-- ==== Sys2Proof/Machine/Home.lean ====
section
/-! DEFINITION. What a home slice and a bank arbiter do with one access: line fills and the thresher (R44 to R52, R154), poison (R53 to R55), writes with their wakes (R57, R95), scratchpad words (R40, R107). -/

namespace Sys2Proof.Machine

open Sys2Proof

/-! ### Lines -/

/-- The line of an address at its home. -/
def State.line (s : State) (pa : Nat) : Line := SMap.get s.lines (pa / 128) {}
/-- A line replaced. -/
def State.setLine (s : State) (pa : Nat) (l : Line) : State := { s with lines := SMap.set s.lines (pa / 128) l }

/-- The stack of the channel that holds an address has stopped answering (R154, R155). -/
def State.deadAt (s : State) (pa : Nat) : Bool := s.hub.dead.getLsbD (s.homeNow pa / 32)

/-- PCAUSE of a line that a dead stack does not give: 2 while that stack is being retired, else 0 (R154, R155). -/
def State.deadCause (s : State) (pa : Nat) : Nat := if s.hub.odd && s.hub.retire.getLsbD (s.homeNow pa / 32) then 2 else 0

/-- A LINE LEAVES ITS SLICE (R44, R45): a dirty one is written back, the copies in harts' caches are invalidated, the sidecar goes; its poison stays
with it in HBM. -/
def State.evictLine (s : State) (pa : Nat) : State :=
  s.setLine pa { psn := (s.line pa).psn, pcause := (s.line pa).pcause }

/-- The lines that the set of a line holds in its slice: 512 sets of 16 ways, chosen as the implementation does (R44). -/
def State.homeRow (s : State) (home line : Nat) : List Nat :=
  (s.lines.filter fun l => l.2.valid && s.homeNow (128 * l.1) == home && Config.homeSet l.1 % 512 == Config.homeSet line % 512).map Prod.fst

/-- A slice makes room for a line: of a full set the line that the implementation chooses leaves (R44). -/
def State.homeRoom (s : State) (home pa : Nat) : State :=
  let row := s.homeRow home (pa / 128)
  if row.length < 16 then s else s.evictLine (128 * row.getD (Config.victim s.freeCtr (pa / 128) % row.length) 0)

/-- The enabled window whose data range holds an address (R47). -/
def State.windowOf (s : State) (pa : Nat) : Option (Nat × Fwin) := s.windows.find? fun p => p.2.fmt == 1 && p.2.hasData pa

/-- The address of the side record of a block in a window (R47, R51). -/
def Fwin.sideAddr (w : Fwin) (pa : Nat) : Nat := w.sbase * 8 + 8 * ((pa - w.base * 2 ^ 16) / 64)

/-- A block and its side record are malformed (R51). -/
def State.blockBad (s : State) (pa side : Nat) : Bool := q4xMalformed (Memory.read s.mem pa 64) side

/-- A count of poisoned lines: the first is recorded with its PCAUSE, the others are counted (R55). -/
def countFirst (n : Nat) (first : Option (Nat × Nat)) (x : Nat × Nat) : Nat × Option (Nat × Nat) := match first with
  | none => (n, some x)
  | some y => (n + 1, some y)

/-- A LINE IS POISONED with a PCAUSE: reported once, at creation, to the service core of local cluster 0 of the slice's die, by the 64 KiB page (R53, R55). -/
def State.poisonLine (s : State) (home pa cause : Nat) : State :=
  let l := s.line pa
  let t := s.setLine pa { l with psn := true, pcause := cause }
  if l.psn then t
  else
    let sl := t.slice home
    let (n, f) := countFirst sl.created sl.firstCreated (lineOf pa, cause)
    let t := t.setSlice home { sl with created := n, firstCreated := f }
    (t.machineCheck (16 * (home / 32)) (.poison (pa / 2 ^ 16))).afterPoison home (lineOf pa)

/-- A line installed in its slice without the thresher: a stack that has stopped answering gives a poisoned one (R44, R154, R155). -/
def State.install (s : State) (home pa : Nat) : State :=
  let s := s.homeRoom home pa
  let s := s.setLine pa { s.line pa with valid := true, dirty := false, dec := false }
  if s.deadAt pa then s.poisonLine home pa (s.deadCause pa) else s

/-- The line of a side record read through its home (R51); no window has data there (R48). -/
def State.sideLine (s : State) (pa : Nat) : State := if (s.line pa).valid then s else s.install (s.homeNow pa) pa

/-- The side records of a line's two blocks read, where it lies in an enabled Q4X window (R51). -/
def State.sideLines (s : State) (pa : Nat) : State :=
  match s.windowOf (lineOf pa) with
  | none => s
  | some (_, w) => (s.sideLine (w.sideAddr (lineOf pa))).sideLine (w.sideAddr (lineOf pa) + 15)

/-- THRESH_FILL (R51) with the side records of a line in an enabled Q4X window: a malformed block poisons the line, side records in a
poisoned line leave it undecoded. -/
def State.thresh (s : State) (home pa : Nat) : State :=
  let a := lineOf pa
  match s.windowOf a with
  | none => s.setLine a { s.line a with dec := false }
  | some (n, w) =>
    let sa := w.sideAddr a
    if s.linePsn sa || s.linePsn (sa + 15) then s.setLine a { s.line a with dec := false }
    else
      let side := Memory.read s.mem sa 16
      let s := s.setLine a { s.line a with dec := true, win := n, side := BitVec.ofNat 128 side }
      if s.blockBad a (side % 2 ^ 64) || s.blockBad (a + 64) (side / 2 ^ 64) then s.poisonLine home a 1 else s

/-- A line filled from HBM (R44, R46): an uncorrectable error poisons it with PCAUSE 0, a dead stack as R154 and R155 have it. -/
def State.fillLine (s : State) (home pa : Nat) (bad : Bool) : State :=
  let s := (s.sideLines pa).homeRoom home pa
  let s := s.setLine pa { s.line pa with valid := true, dirty := false }
  let s := s.thresh home pa
  let s := if bad then s.poisonLine home pa 0 else s
  if s.deadAt pa then s.poisonLine home pa (s.deadCause pa) else s

/-- A read at the home met poison: counted, and the first recorded (R55). -/
def State.deliverPsn (s : State) (home pa : Nat) : State :=
  let sl := s.slice home
  let (n, f) := countFirst sl.delivered sl.firstDelivered (lineOf pa, (s.line pa).pcause)
  s.setSlice home { sl with delivered := n, firstDelivered := f }

/-! ### Writes -/

/-- Bytes written at offsets of an address. -/
def Memory.putAll (m : Memory) (a : Nat) (bs : SMap Byte) : Memory := bs.foldl (fun m b => m.put (a + b.1) b.2) m

/-- The first byte that a list of bytes touches, and the length to the last. -/
def spanOf (bs : SMap Byte) : Nat × Nat :=
  match bs with
  | [] => (0, 0)
  | p :: r => (p.1, (r.getLast?.map Prod.fst).getD p.1 + 1 - p.1)

/-- A WRITE PERFORMED AT THE HOME of a word: bytes at offsets of `pa` (R45, R49, R53, R57, R95). `full` says that one write covers the
line, which removes its poison; `who` is a hart that writes. -/
def State.homeWrite (s : State) (home pa : Nat) (bs : SMap Byte) (full : Bool) (who : Option Agent) : State :=
  if bs.isEmpty then s
  else
    let s := { s with mem := Memory.putAll s.mem pa bs }
    let l := s.line pa
    let keep := match who with
      | some (.service c _) => l.svcv && !l.svcm && l.svcid == c
      | _ => false
    let hub := l.hub && (match who with
      | some (.control _ _) => true
      | _ => false)
    let l := { l with dirty := true, hub := hub, svcv := keep, svcm := false, psn := l.psn && !full }
    let s := s.setLine pa l
    let s := if l.dec then s.thresh home pa else s
    let (o, n) := spanOf bs
    s.afterWrite home (pa + o) n

/-- The bytes of a value, lowest first. -/
def valueBytes (x n : Nat) : SMap Byte := (List.range n).map fun k => (k, BitVec.ofNat 8 (x / 256 ^ k))

/-- A value of at most 8 bytes stored at its home now; entries on a word of a granule that is on the move may already be at the other home (R152). -/
def State.homeStore (s : State) (pa x n : Nat) : State :=
  let home := s.homeNow pa
  ((s.homesOf pa).filter (· != home)).foldl (fun s h => s.afterWrite h pa n) (s.homeWrite home pa (valueBytes x n) false none)

/-- A line that a home slice does not hold is filled for an access: its data, or poison where the stack is dead (R44, R46, R154). -/
def State.needLine (s : State) (pa : Nat) : State :=
  if (s.line pa).valid || pRange pa != .hbm then s else s.fillLine (s.homeNow pa) pa false

/-! ### Interleave descriptors -/

/-- The descriptor that the hub holds. -/
def Hub.desc (h : Hub) : RouteDesc := { phase := h.phase, next := h.mnext }

/-- The routing points: clusters, the hub's ports, the peer-link ingress. -/
def routePoints : List Nat := List.range 130

/-- A routing point reloads its descriptor (R149). -/
def State.refreshDesc (s : State) (point : Nat) : State :=
  { s with hub := { s.hub with route := SMap.set s.hub.route point s.hub.desc } }

/-- Every routing point adopts the descriptor of the hub (R147). -/
def State.refreshAll (s : State) : State := { s with hub := { s.hub with route := routePoints.map fun p => (p, s.hub.desc) } }

/-- The hub's ports, and the peer-link ingress, as routing points (R144). -/
def hubPorts : Nat := 128
/-- The peer-link ingress. -/
def peerIngress : Nat := 129

/-- A saturating counter of 24 bits raised. -/
def sat24 (n : Nat) : Nat := min 0xFFFFFF (n + 1)

/-- MOVED (R148, R149): counted; the routing point reloads its descriptor, to send the request again. -/
def State.movedAt (s : State) (point : Nat) : State :=
  let s := s.refreshDesc point
  { s with hub := { s.hub with moveds := sat24 s.hub.moveds } }

/-- What 06 Table 10 gives for a request routed by a descriptor to an address. -/
def State.fateBy (s : State) (d : RouteDesc) (pa : Nat) : HomeFate :=
  if pRange pa == .hbm && decide (pa < s.hub.memcap) then s.homeFate (s.homeBy d pa) pa else .perform

/-- The same for a request of an agent that its routing point sends now. -/
def State.fateFrom (s : State) (point pa : Nat) : HomeFate := s.fateBy (s.routeAt point) pa

/-- A request does not stall on a granule that moves (R148). -/
def HomeFate.passes : HomeFate → Bool
  | .perform | .moved => true
  | _ => false

/-- The request of an agent that makes one at a time does not stall (R148). -/
def State.passes (s : State) (point pa : Nat) : Bool := (s.fateFrom point pa).passes

/-- SUCH A REQUEST MADE: it is performed, or refused with MOVED, so that the agent makes it again (R149). -/
def State.sendFrom (s : State) (point pa : Nat) (go : State → State) : State :=
  match s.fateFrom point pa with
  | .moved => s.movedAt point
  | _ => go s

/-! ### Reads by units -/

/-- A write to a doubleword of the range waits on a ring (R102). -/
def State.behindRing (s : State) (pa n : Nat) : Bool :=
  s.slices.any fun k => k.2.stall.any fun r => match SMap.find s.accs r.acc with
    | some a => (match a.pieces[r.piece]? with
      | some q => (dwords q.addr q.size).any fun d => meets d 8 pa n
      | none => false)
    | none => false

/-- The line of an address must be filled, and a granule that holds its side records is on the move (R148). -/
def State.fillHeld (s : State) (pa : Nat) : Bool :=
  pRange pa == .hbm && !(s.line pa).valid && (match s.windowOf (lineOf pa) with
    | some (_, w) => s.sealed (w.sideAddr (lineOf pa)) || s.sealed (w.sideAddr (lineOf pa) + 15)
    | none => false)

/-- A unit's access to `n` bytes, sent from a routing point, is held by nothing: a granule that moves, one with the line's side records, or a ring
(R102, R148). -/
def State.unitFree (s : State) (point pa n : Nat) (wr : Bool) : Bool :=
  pRange pa != .hbm || (s.passes point pa && !s.fillHeld pa && !s.behindRing pa n && (!wr || !s.ringHolds (s.homeNow pa) pa n))

/-- Accesses that a unit makes together: places, each with its bytes. -/
def State.allFree (s : State) (point : Nat) (wr : Bool) (l : List (Nat × Nat)) : Bool := l.all fun p => s.unitFree point p.1 p.2 wr

/-- ACCESSES MADE TOGETHER: where one is refused with MOVED, the unit makes them again (R149). -/
def State.sendAll (s : State) (point : Nat) (l : List (Nat × Nat)) (go : State → State) : State :=
  if l.any fun p => s.fateFrom point p.1 == .moved then s.movedAt point else go s

/-- BYTES THAT A UNIT WRITES: at their home, or to another package, of which nothing is seen here (R24, R27). -/
def State.unitWrite (s : State) (pa : Nat) (bs : SMap Byte) (full : Bool) : State :=
  if pRange pa == .hbm then ((s.needLine pa).homeWrite (s.homeNow pa) pa bs full none).race none (pa + (spanOf bs).1) (spanOf bs).2 else s

/-- Poison of a line that a unit read, counted at its home (R55). -/
def State.unitPoison (s : State) (pa : Nat) : State :=
  let s := s.needLine pa
  if pRange pa == .hbm && s.linePsn pa then s.deliverPsn (s.homeNow pa) pa else s

/-- The class of a poisoned line when it is consumed (02 Table 6). -/
def State.poisonClass (s : State) (pa : Nat) : BitVec 8 := psnClass (s.line pa).pcause

/-- The class with which the other side of a peer window or an aperture answers a read, if it does not answer with data (R24, R25, R389). -/
def State.farClass (s : State) (pa : Nat) : Option (BitVec 8) :=
  match pRange pa, Config.farAnswer s.freeCtr pa with
  | .peer _ _, 1 => some clsProtection
  | .peer _ _, 2 => some clsCapacity
  | .peer _ _, 3 => some clsPoison
  | .pcie _ _, 3 => some clsPoison
  | _, _ => none

/-- A doubleword that a unit reads: HBM, or a free value from beyond the package (R24, R27). -/
def State.seenDword (s : State) (pa : Nat) : DWord := if pRange pa == .hbm then s.dword pa else Config.farWord s.freeCtr pa

/-- The outcome of a read that a unit makes of bytes of a line. -/
inductive LineRead
  | ok (s : State)
  | wait (s : State)
  | bad (cls : BitVec 8) (s : State)

/-- A READ OF `n` BYTES OF A LINE by a unit that makes one at a time from a routing point: it waits on a sealed granule, goes again after MOVED (R148, R149), and
meets the line's poison at its home (R54, R55) or the answer of another package. -/
def State.lineRead (s : State) (point pa n : Nat) : LineRead :=
  if pRange pa != .hbm then (match s.farClass pa with
    | some k => .bad k s.bump
    | none => .ok s)
  else if s.fateFrom point pa = .moved then .wait (s.movedAt point)
  else if !s.passes point pa || s.fillHeld pa || s.behindRing pa n then .wait s
  else
    let s := s.needLine pa
    if s.linePsn pa then .bad (s.poisonClass pa) (s.deliverPsn (s.homeNow pa) pa) else .ok s

/-- Such a read fails. -/
def State.badRead (s : State) (point pa n : Nat) : Bool := match s.lineRead point pa n with
  | .bad _ _ => true
  | _ => false

/-- Such reads of `n` bytes each, in order; one that has to wait or fails ends them. -/
def State.lineReads (s : State) (point n : Nat) : List Nat → LineRead
  | [] => .ok s
  | a :: as => match s.lineRead point a n with
    | .ok s => s.lineReads point n as
    | r => r

/-! ### Scratchpad -/

/-- Bytes of a team's scratchpad. -/
def Team.spadRead (t : Team) (a n : Nat) : Nat := Memory.read t.spad a n

/-- Some word of a range is poisoned. -/
def Team.spadBad (t : Team) (a n : Nat) : Bool := t.spadPsn.any fun w => meets w 4 a n

/-- A write granted at the bank arbiter: a word written whole loses its poison (R53); the waits on the word are looked at (R107). -/
def State.spadWrite (s : State) (tm a : Nat) (bs : SMap Byte) : State :=
  if bs.isEmpty then s
  else
    let t := s.team tm
    let whole (w : Nat) : Bool := (List.range 4).all fun k => bs.any fun b => a + b.1 == w + k
    let t := { t with
      spad := Memory.putAll t.spad a bs
      spadPsn := t.spadPsn.filter fun w => !whole w }
    let s := s.setTeam tm t
    let (o, n) := spanOf bs
    let hit := s.watch.filter fun e => e.team == tm && meets e.addr (wordBytes e.w64) (a + o) n &&
      satisfies e.cmp (BitVec.ofNat 64 (t.spadRead e.addr (wordBytes e.w64))) e.opnd e.w64
    let s := { s with watch := s.watch.filter fun e => !hit.contains e }
    hit.foldl (fun s e =>
      { s with wakes := s.wakes ++ [{ waiter := e.slot, ctx := (s.group e.slot).ctx, status := 0,
                                      val := BitVec.ofNat 64 (t.spadRead e.addr (wordBytes e.w64)), psn := false }] }) s

/-- A scratchpad word poisoned (R53). A WAIT parked on the word stays parked: R110 speaks of the lines of memory, and the spec is silent on scratchpad
words (log 83). -/
def State.spadPoison (s : State) (tm a : Nat) : State :=
  s.updTeam tm fun t => { t with spadPsn := if t.spadPsn.contains (a / 4 * 4) then t.spadPsn else t.spadPsn ++ [a / 4 * 4] }

end Sys2Proof.Machine
end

■ WORK INSTRUCTION: Quote verbatim the opening lines of the listing above, ending with the line where "answering (R154, R155). -/" appears; include both endpoints and nothing more.

■ TASK RESULT:
-- ==== Sys2Proof/Machine/Home.lean ====
section
/-! DEFINITION. What a home slice and a bank arbiter do with one access: line fills and the thresher (R44 to R52, R154), poison (R53 to R55), writes with their wakes (R57, R95), scratchpad words (R40, R107). -/

namespace Sys2Proof.Machine

open Sys2Proof

/-! ### Lines -/

/-- The line of an address at its home. -/
def State.line (s : State) (pa : Nat) : Line := SMap.get s.lines (pa / 128) {}
/-- A line replaced. -/
def State.setLine (s : State) (pa : Nat) (l : Line) : State := { s with lines := SMap.set s.lines (pa / 128) l }

/-- The stack of the channel that holds an address has stopped answering (R154, R155). -/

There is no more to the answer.